/-! ### bump changes `ctrs` -/

@[simp] theorem bump_pending (k n : Nat) : (bump s k n).pending = s.pending := rfl
@[simp] theorem bump_pwr (k n : Nat) : (bump s k n).pwr = s.pwr := rfl
@[simp] theorem bump_err (k n : Nat) : (bump s k n).err = s.err := rfl
@[simp] theorem bump_mer (k n : Nat) : (bump s k n).mer = s.mer := rfl
@[simp] theorem bump_chans (k n : Nat) : (bump s k n).chans = s.chans := rfl
@[simp] theorem bump_evt (k n : Nat) : (bump s k n).evt = s.evt := rfl
@[simp] theorem bump_msix (k n : Nat) : (bump s k n).msix = s.msix := rfl
@[simp] theorem bump_scratchHost (k n : Nat) : (bump s k n).scratchHost = s.scratchHost := rfl
@[simp] theorem bump_scratchMgmt (k n : Nat) : (bump s k n).scratchMgmt = s.scratchMgmt := rfl
@[simp] theorem bump_tabs (k n : Nat) : (bump s k n).tabs = s.tabs := rfl
@[simp] theorem bump_mem (k n : Nat) : (bump s k n).mem = s.mem := rfl
@[simp] theorem bump_mc (k n : Nat) : (bump s k n).mc = s.mc := rfl
@[simp] theorem bump_rc (k n : Nat) : (bump s k n).rc = s.rc := rfl
@[simp] theorem bump_alm (k n : Nat) : (bump s k n).alm = s.alm := rfl
@[simp] theorem bump_xlt (k n : Nat) : (bump s k n).xlt = s.xlt := rfl
@[simp] theorem bump_str (k n : Nat) : (bump s k n).str = s.str := rfl
@[simp] theorem bump_hp (k n : Nat) : (bump s k n).hp = s.hp := rfl
@[simp] theorem bump_tr (k n : Nat) : (bump s k n).tr = s.tr := rfl
@[simp] theorem bump_orr (k n : Nat) : (bump s k n).orr = s.orr := rfl
@[simp] theorem bump_tiles (k n : Nat) : (bump s k n).tiles = s.tiles := rfl
@[simp] theorem bump_got (k n : Nat) : (bump s k n).got = s.got := rfl
@[simp] theorem bump_sc (k n : Nat) : (bump s k n).sc = s.sc := rfl
@[simp] theorem bump_ly (k n : Nat) : (bump s k n).ly = s.ly := rfl
@[simp] theorem bump_load (k n : Nat) : (bump s k n).load = s.load := rfl
@[simp] theorem bump_draws (k n : Nat) : (bump s k n).draws = s.draws := rfl
@[simp] theorem bump_frees (k n : Nat) : (bump s k n).frees = s.frees := rfl
@[simp] theorem bump_aclk (k n : Nat) : (bump s k n).aclk = s.aclk := rfl
@[simp] theorem bump_aclk0 (k n : Nat) : (bump s k n).aclk0 = s.aclk0 := rfl
@[simp] theorem bump_ctrBase (k n : Nat) : (bump s k n).ctrBase = s.ctrBase := rfl

/-! ### bump1 changes `ctrs` -/

@[simp] theorem bump1_pending (k : Nat) : (bump1 s k).pending = s.pending := rfl
@[simp] theorem bump1_pwr (k : Nat) : (bump1 s k).pwr = s.pwr := rfl
@[simp] theorem bump1_err (k : Nat) : (bump1 s k).err = s.err := rfl
@[simp] theorem bump1_mer (k : Nat) : (bump1 s k).mer = s.mer := rfl
@[simp] theorem bump1_chans (k : Nat) : (bump1 s k).chans = s.chans := rfl
@[simp] theorem bump1_evt (k : Nat) : (bump1 s k).evt = s.evt := rfl
@[simp] theorem bump1_msix (k : Nat) : (bump1 s k).msix = s.msix := rfl
@[simp] theorem bump1_scratchHost (k : Nat) : (bump1 s k).scratchHost = s.scratchHost := rfl
@[simp] theorem bump1_scratchMgmt (k : Nat) : (bump1 s k).scratchMgmt = s.scratchMgmt := rfl
@[simp] theorem bump1_tabs (k : Nat) : (bump1 s k).tabs = s.tabs := rfl
@[simp] theorem bump1_mem (k : Nat) : (bump1 s k).mem = s.mem := rfl
@[simp] theorem bump1_mc (k : Nat) : (bump1 s k).mc = s.mc := rfl
@[simp] theorem bump1_rc (k : Nat) : (bump1 s k).rc = s.rc := rfl
@[simp] theorem bump1_alm (k : Nat) : (bump1 s k).alm = s.alm := rfl
@[simp] theorem bump1_xlt (k : Nat) : (bump1 s k).xlt = s.xlt := rfl
@[simp] theorem bump1_str (k : Nat) : (bump1 s k).str = s.str := rfl
@[simp] theorem bump1_hp (k : Nat) : (bump1 s k).hp = s.hp := rfl
@[simp] theorem bump1_tr (k : Nat) : (bump1 s k).tr = s.tr := rfl
@[simp] theorem bump1_orr (k : Nat) : (bump1 s k).orr = s.orr := rfl
@[simp] theorem bump1_tiles (k : Nat) : (bump1 s k).tiles = s.tiles := rfl
@[simp] theorem bump1_got (k : Nat) : (bump1 s k).got = s.got := rfl
@[simp] theorem bump1_sc (k : Nat) : (bump1 s k).sc = s.sc := rfl
@[simp] theorem bump1_ly (k : Nat) : (bump1 s k).ly = s.ly := rfl
@[simp] theorem bump1_load (k : Nat) : (bump1 s k).load = s.load := rfl
@[simp] theorem bump1_draws (k : Nat) : (bump1 s k).draws = s.draws := rfl
@[simp] theorem bump1_frees (k : Nat) : (bump1 s k).frees = s.frees := rfl
@[simp] theorem bump1_aclk (k : Nat) : (bump1 s k).aclk = s.aclk := rfl
@[simp] theorem bump1_aclk0 (k : Nat) : (bump1 s k).aclk0 = s.aclk0 := rfl
@[simp] theorem bump1_ctrBase (k : Nat) : (bump1 s k).ctrBase = s.ctrBase := rfl

/-! ### bumpProg changes `ctrs` -/

@[simp] theorem bumpProg_pending (k n : Nat) : (bumpProg s k n).pending = s.pending := rfl
@[simp] theorem bumpProg_pwr (k n : Nat) : (bumpProg s k n).pwr = s.pwr := rfl
@[simp] theorem bumpProg_err (k n : Nat) : (bumpProg s k n).err = s.err := rfl
@[simp] theorem bumpProg_mer (k n : Nat) : (bumpProg s k n).mer = s.mer := rfl
@[simp] theorem bumpProg_chans (k n : Nat) : (bumpProg s k n).chans = s.chans := rfl
@[simp] theorem bumpProg_evt (k n : Nat) : (bumpProg s k n).evt = s.evt := rfl
@[simp] theorem bumpProg_msix (k n : Nat) : (bumpProg s k n).msix = s.msix := rfl
@[simp] theorem bumpProg_scratchHost (k n : Nat) : (bumpProg s k n).scratchHost = s.scratchHost := rfl
@[simp] theorem bumpProg_scratchMgmt (k n : Nat) : (bumpProg s k n).scratchMgmt = s.scratchMgmt := rfl
@[simp] theorem bumpProg_tabs (k n : Nat) : (bumpProg s k n).tabs = s.tabs := rfl
@[simp] theorem bumpProg_mem (k n : Nat) : (bumpProg s k n).mem = s.mem := rfl
@[simp] theorem bumpProg_mc (k n : Nat) : (bumpProg s k n).mc = s.mc := rfl
@[simp] theorem bumpProg_rc (k n : Nat) : (bumpProg s k n).rc = s.rc := rfl
@[simp] theorem bumpProg_alm (k n : Nat) : (bumpProg s k n).alm = s.alm := rfl
@[simp] theorem bumpProg_xlt (k n : Nat) : (bumpProg s k n).xlt = s.xlt := rfl
@[simp] theorem bumpProg_str (k n : Nat) : (bumpProg s k n).str = s.str := rfl
@[simp] theorem bumpProg_hp (k n : Nat) : (bumpProg s k n).hp = s.hp := rfl
@[simp] theorem bumpProg_tr (k n : Nat) : (bumpProg s k n).tr = s.tr := rfl
@[simp] theorem bumpProg_orr (k n : Nat) : (bumpProg s k n).orr = s.orr := rfl
@[simp] theorem bumpProg_tiles (k n : Nat) : (bumpProg s k n).tiles = s.tiles := rfl
@[simp] theorem bumpProg_got (k n : Nat) : (bumpProg s k n).got = s.got := rfl
@[simp] theorem bumpProg_sc (k n : Nat) : (bumpProg s k n).sc = s.sc := rfl
@[simp] theorem bumpProg_ly (k n : Nat) : (bumpProg s k n).ly = s.ly := rfl
@[simp] theorem bumpProg_load (k n : Nat) : (bumpProg s k n).load = s.load := rfl
@[simp] theorem bumpProg_draws (k n : Nat) : (bumpProg s k n).draws = s.draws := rfl
@[simp] theorem bumpProg_frees (k n : Nat) : (bumpProg s k n).frees = s.frees := rfl
@[simp] theorem bumpProg_aclk (k n : Nat) : (bumpProg s k n).aclk = s.aclk := rfl
@[simp] theorem bumpProg_aclk0 (k n : Nat) : (bumpProg s k n).aclk0 = s.aclk0 := rfl
@[simp] theorem bumpProg_ctrBase (k n : Nat) : (bumpProg s k n).ctrBase = s.ctrBase := rfl

/-! ### hold changes `pwr` -/

@[simp] theorem hold_pending (h : Held) : (hold s h).pending = s.pending := rfl
@[simp] theorem hold_err (h : Held) : (hold s h).err = s.err := rfl
@[simp] theorem hold_mer (h : Held) : (hold s h).mer = s.mer := rfl
@[simp] theorem hold_chans (h : Held) : (hold s h).chans = s.chans := rfl
@[simp] theorem hold_evt (h : Held) : (hold s h).evt = s.evt := rfl
@[simp] theorem hold_msix (h : Held) : (hold s h).msix = s.msix := rfl
@[simp] theorem hold_scratchHost (h : Held) : (hold s h).scratchHost = s.scratchHost := rfl
@[simp] theorem hold_scratchMgmt (h : Held) : (hold s h).scratchMgmt = s.scratchMgmt := rfl
@[simp] theorem hold_ctrs (h : Held) : (hold s h).ctrs = s.ctrs := rfl
@[simp] theorem hold_tabs (h : Held) : (hold s h).tabs = s.tabs := rfl
@[simp] theorem hold_mem (h : Held) : (hold s h).mem = s.mem := rfl
@[simp] theorem hold_mc (h : Held) : (hold s h).mc = s.mc := rfl
@[simp] theorem hold_rc (h : Held) : (hold s h).rc = s.rc := rfl
@[simp] theorem hold_alm (h : Held) : (hold s h).alm = s.alm := rfl
@[simp] theorem hold_xlt (h : Held) : (hold s h).xlt = s.xlt := rfl
@[simp] theorem hold_str (h : Held) : (hold s h).str = s.str := rfl
@[simp] theorem hold_hp (h : Held) : (hold s h).hp = s.hp := rfl
@[simp] theorem hold_tr (h : Held) : (hold s h).tr = s.tr := rfl
@[simp] theorem hold_orr (h : Held) : (hold s h).orr = s.orr := rfl
@[simp] theorem hold_tiles (h : Held) : (hold s h).tiles = s.tiles := rfl
@[simp] theorem hold_got (h : Held) : (hold s h).got = s.got := rfl
@[simp] theorem hold_sc (h : Held) : (hold s h).sc = s.sc := rfl
@[simp] theorem hold_ly (h : Held) : (hold s h).ly = s.ly := rfl
@[simp] theorem hold_load (h : Held) : (hold s h).load = s.load := rfl
@[simp] theorem hold_draws (h : Held) : (hold s h).draws = s.draws := rfl
@[simp] theorem hold_frees (h : Held) : (hold s h).frees = s.frees := rfl
@[simp] theorem hold_aclk (h : Held) : (hold s h).aclk = s.aclk := rfl
@[simp] theorem hold_aclk0 (h : Held) : (hold s h).aclk0 = s.aclk0 := rfl
@[simp] theorem hold_ctrBase (h : Held) : (hold s h).ctrBase = s.ctrBase := rfl

/-! ### setLine changes `rc` -/

@[simp] theorem setLine_pending (k : Nat) (l : CLine) : (setLine s k l).pending = s.pending := rfl
@[simp] theorem setLine_pwr (k : Nat) (l : CLine) : (setLine s k l).pwr = s.pwr := rfl
@[simp] theorem setLine_err (k : Nat) (l : CLine) : (setLine s k l).err = s.err := rfl
@[simp] theorem setLine_mer (k : Nat) (l : CLine) : (setLine s k l).mer = s.mer := rfl
@[simp] theorem setLine_chans (k : Nat) (l : CLine) : (setLine s k l).chans = s.chans := rfl
@[simp] theorem setLine_evt (k : Nat) (l : CLine) : (setLine s k l).evt = s.evt := rfl
@[simp] theorem setLine_msix (k : Nat) (l : CLine) : (setLine s k l).msix = s.msix := rfl
@[simp] theorem setLine_scratchHost (k : Nat) (l : CLine) : (setLine s k l).scratchHost = s.scratchHost := rfl
@[simp] theorem setLine_scratchMgmt (k : Nat) (l : CLine) : (setLine s k l).scratchMgmt = s.scratchMgmt := rfl
@[simp] theorem setLine_ctrs (k : Nat) (l : CLine) : (setLine s k l).ctrs = s.ctrs := rfl
@[simp] theorem setLine_tabs (k : Nat) (l : CLine) : (setLine s k l).tabs = s.tabs := rfl
@[simp] theorem setLine_mem (k : Nat) (l : CLine) : (setLine s k l).mem = s.mem := rfl
@[simp] theorem setLine_mc (k : Nat) (l : CLine) : (setLine s k l).mc = s.mc := rfl
@[simp] theorem setLine_alm (k : Nat) (l : CLine) : (setLine s k l).alm = s.alm := rfl
@[simp] theorem setLine_xlt (k : Nat) (l : CLine) : (setLine s k l).xlt = s.xlt := rfl
@[simp] theorem setLine_str (k : Nat) (l : CLine) : (setLine s k l).str = s.str := rfl
@[simp] theorem setLine_hp (k : Nat) (l : CLine) : (setLine s k l).hp = s.hp := rfl
@[simp] theorem setLine_tr (k : Nat) (l : CLine) : (setLine s k l).tr = s.tr := rfl
@[simp] theorem setLine_orr (k : Nat) (l : CLine) : (setLine s k l).orr = s.orr := rfl
@[simp] theorem setLine_tiles (k : Nat) (l : CLine) : (setLine s k l).tiles = s.tiles := rfl
@[simp] theorem setLine_got (k : Nat) (l : CLine) : (setLine s k l).got = s.got := rfl
@[simp] theorem setLine_sc (k : Nat) (l : CLine) : (setLine s k l).sc = s.sc := rfl
@[simp] theorem setLine_ly (k : Nat) (l : CLine) : (setLine s k l).ly = s.ly := rfl
@[simp] theorem setLine_load (k : Nat) (l : CLine) : (setLine s k l).load = s.load := rfl
@[simp] theorem setLine_draws (k : Nat) (l : CLine) : (setLine s k l).draws = s.draws := rfl
@[simp] theorem setLine_frees (k : Nat) (l : CLine) : (setLine s k l).frees = s.frees := rfl
@[simp] theorem setLine_aclk (k : Nat) (l : CLine) : (setLine s k l).aclk = s.aclk := rfl
@[simp] theorem setLine_aclk0 (k : Nat) (l : CLine) : (setLine s k l).aclk0 = s.aclk0 := rfl
@[simp] theorem setLine_ctrBase (k : Nat) (l : CLine) : (setLine s k l).ctrBase = s.ctrBase := rfl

^^^^^^^^^^^^^^^^

Work task => What do the lines above say from the one containing "k).chans = s.chans := rfl" down to the one containing "k).alm = s.alm := rfl"? Return them exactly, both end lines included, and only them.

Written answer =>
@[simp] theorem bump1_chans (k : Nat) : (bump1 s k).chans = s.chans := rfl
@[simp] theorem bump1_evt (k : Nat) : (bump1 s k).evt = s.evt := rfl
@[simp] theorem bump1_msix (k : Nat) : (bump1 s k).msix = s.msix := rfl
@[simp] theorem bump1_scratchHost (k : Nat) : (bump1 s k).scratchHost = s.scratchHost := rfl
@[simp] theorem bump1_scratchMgmt (k : Nat) : (bump1 s k).scratchMgmt = s.scratchMgmt := rfl
@[simp] theorem bump1_tabs (k : Nat) : (bump1 s k).tabs = s.tabs := rfl
@[simp] theorem bump1_mem (k : Nat) : (bump1 s k).mem = s.mem := rfl
@[simp] theorem bump1_mc (k : Nat) : (bump1 s k).mc = s.mc := rfl
@[simp] theorem bump1_rc (k : Nat) : (bump1 s k).rc = s.rc := rfl
@[simp] theorem bump1_alm (k : Nat) : (bump1 s k).alm = s.alm := rfl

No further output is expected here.